Lockout counters: Treat lockouts as subject-scoped decisions. When multiple instances update counters, reuse the deterministic tie-breakers documented in src/DEDUP_CONFLICTS_RESOLUTION_ALGO.md (freshness overrides, precedence, and stable hashes) to avoid divergent lockout states across replicas.

Alerting hooks: Emit structured logs/metrics when either the limiter or credential store rejects access. Suggested gauges include aspnetcore_rate_limiting_rejections_total{limiter="authority-token"} and any custom auth.plugins.<pluginName>.lockouts_total counter.

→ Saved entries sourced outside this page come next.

/-! ### The trace and the hang -/

/-- Settles O47: only the issue adds to the trace, and it adds the action at SEQ_IDX. -/
theorem traceGrowsInOrder : Obligations.TraceGrowsInOrder := by
  intro s t h
  rcases step_cases h with ⟨ev, -, rfl⟩ | ⟨-, op, -, hm⟩ | ⟨-, -, -, rfl⟩ | ⟨-, -, -, -, a, -, rfl⟩ |
    ⟨-, -, hb, -, ho, a, ha, rfl⟩
  · refine .inl ⟨by simp, ?_⟩
    rw [onEvent_outstanding]
    split
    · exact .inr rfl
    · exact .inl rfl
  · obtain ⟨htrace, hout, -, -⟩ := hostMove_keeps hm
    exact .inl ⟨htrace, .inl hout⟩
  · exact .inl ⟨rfl, .inl rfl⟩
  · exact .inl ⟨by simp, .inr (by simp)⟩
  · exact .inr ⟨hb, ho, a, ha, rfl, rfl⟩

/-- Settles O41: the engine and its collaborators do not move in a hang, and no other agent but a reset touches the engine. -/
theorem unansweredActionHangs : Obligations.UnansweredActionHangs := by
  intro s t hb ho hhang hreset h
  rcases step_cases h with ⟨ev, he, rfl⟩ | ⟨he, op, -, hm⟩ | ⟨he, -, -, rfl⟩ | ⟨he, -, -, hh, -⟩ | ⟨-, -, -, -, hnone, -⟩
  · have hev : ev ≠ .reset := by rintro rfl; exact hreset he
    have hcause : s.hung = true ∨ ev = .noAnswer ∧ s.outstanding ≠ none := by simpa [he, ho] using hhang
    exact ⟨hung_onEvent hev hcause, (onEvent_keeps hev (popEvent s)).1, onEvent_trace ev (popEvent s)⟩
  · obtain ⟨htrace, -, hhung, -⟩ := hostMove_keeps hm
    have hs : s.hung = true := by simpa [he] using hhang
    exact ⟨hhung.trans hs, sameEngine_hostMove (s := noteOp op (popHost s)) hb hm, htrace⟩
  · have hs : s.hung = true := by simpa [he] using hhang
    exact ⟨hs, by simp [SameEngine], rfl⟩
  · simp [he, hh] at hhang
  · exact absurd hnone ho

end Sys2Proof.Machine
end

section
/-! PROOF. The family 20_memory: a run ends (R72, R129), and what the host's writes of a legal INIT leave behind (R129). -/

namespace Sys2Proof.Machine

/-! ### A run in which nothing but the engine and its collaborators moves -/

/-- How many moves the running sequence still takes when every action is answered: an issue and an answer for each action from SEQ_IDX
on, less the issue of the one in flight (R121). -/
def movesLeft (s : State) : Nat :=
  if s.fsm = .busy then 2 * ((curSeq s).length - s.seqIdx.toNat) - (if s.outstanding = none then 0 else 1) else 0

theorem movesLeft_of_ne_busy {s : State} (h : s.fsm ≠ .busy) : movesLeft s = 0 := if_neg h

theorem movesLeft_of_busy {s : State} (h : s.fsm = .busy) :
    movesLeft s = 2 * ((curSeq s).length - s.seqIdx.toNat) - if s.outstanding = none then 0 else 1 := if_pos h

/-- No sequence is longer than the 252 actions of a segment write (R163). -/
theorem movesLeft_le (s : State) : movesLeft s ≤ 504 := by
  have hlen : (curSeq s).length ≤ 252 := by rw [curSeq_length]; cases s.op <;> simp
  unfold movesLeft
  split <;> omega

Source: docs/assets/authority/authority-rate-limit-flow.mmd

9. Logging, Metrics, and Diagnostics

• Always log via the injected ILogger<T>; include pluginName and correlation IDs where available.
• Activity/metric names should align with AuthorityTelemetry constants (service.name=stellaops-authority).
• Expose additional diagnostics via structured logging rather than writing custom HTTP endpoints; the host will integrate these into /health and /ready.
• Emit metrics with stable names (auth.plugins.<pluginName>.*) when introducing custom instrumentation; coordinate with the Observability guild to reserve prefixes.

10. Testing & Tooling

• Unit tests: use Mongo2Go (or similar) to exercise credential stores without hitting production infrastructure (StandardUserCredentialStoreTests is a template).
• Determinism: fix timestamps to UTC and sort outputs consistently; avoid random GUIDs unless stable.
• Smoke tests: launch dotnet run --project src/Authority/StellaOps.Authority/StellaOps.Authority with your plug-in under StellaOps.Authority.PluginBinaries and verify /ready.
• Example verification snippet:

  [Fact]
  public async Task VerifyPasswordAsync_ReturnsSuccess()
  {
      var store = CreateCredentialStore();
      await store.UpsertUserAsync(new AuthorityUserRegistration("alice", "Pa55!", null, null, false,
          Array.Empty<string>(), new Dictionary<string, string?>()), CancellationToken.None);
  
      var result = await store.VerifyPasswordAsync("alice", "Pa55!", CancellationToken.None);
      Assert.True(result.Succeeded);
      Assert.True(result.User?.Roles.Count == 0);
  }
  

11. Packaging & Delivery

• Output assembly should follow StellaOps.Authority.Plugin.<Name>.dll so the host’s search pattern picks it up.
• Place the compiled DLL plus dependencies under StellaOps.Authority.PluginBinaries for offline deployments; include hashes/signatures in release notes (Security Guild guidance forthcoming).
• Document any external prerequisites (e.g., CA cert bundle) in your plug-in README.
• Update etc/authority.plugins/<plugin>.yaml samples and include deterministic SHA256 hashes for optional bootstrap payloads when distributing Offline Kit artefacts.

12. Checklist & Handoff

• ✅ Capabilities declared and validated in automated tests.
• ✅ Bootstrap workflows documented (if bootstrap capability used) and repeatable.
• ✅ Local smoke test + unit/integration suites green (dotnet test).
• ✅ Operational docs updated: configuration keys, secrets guidance, troubleshooting.
• Submit the developer guide update referencing PLG6/DOC4 and tag DevEx + Docs reviewers for sign-off.

Mermaid sources for the embedded diagrams live under docs/assets/authority/. Regenerate the SVG assets with your preferred renderer before committing future updates so the visuals stay in sync with the .mmd definitions.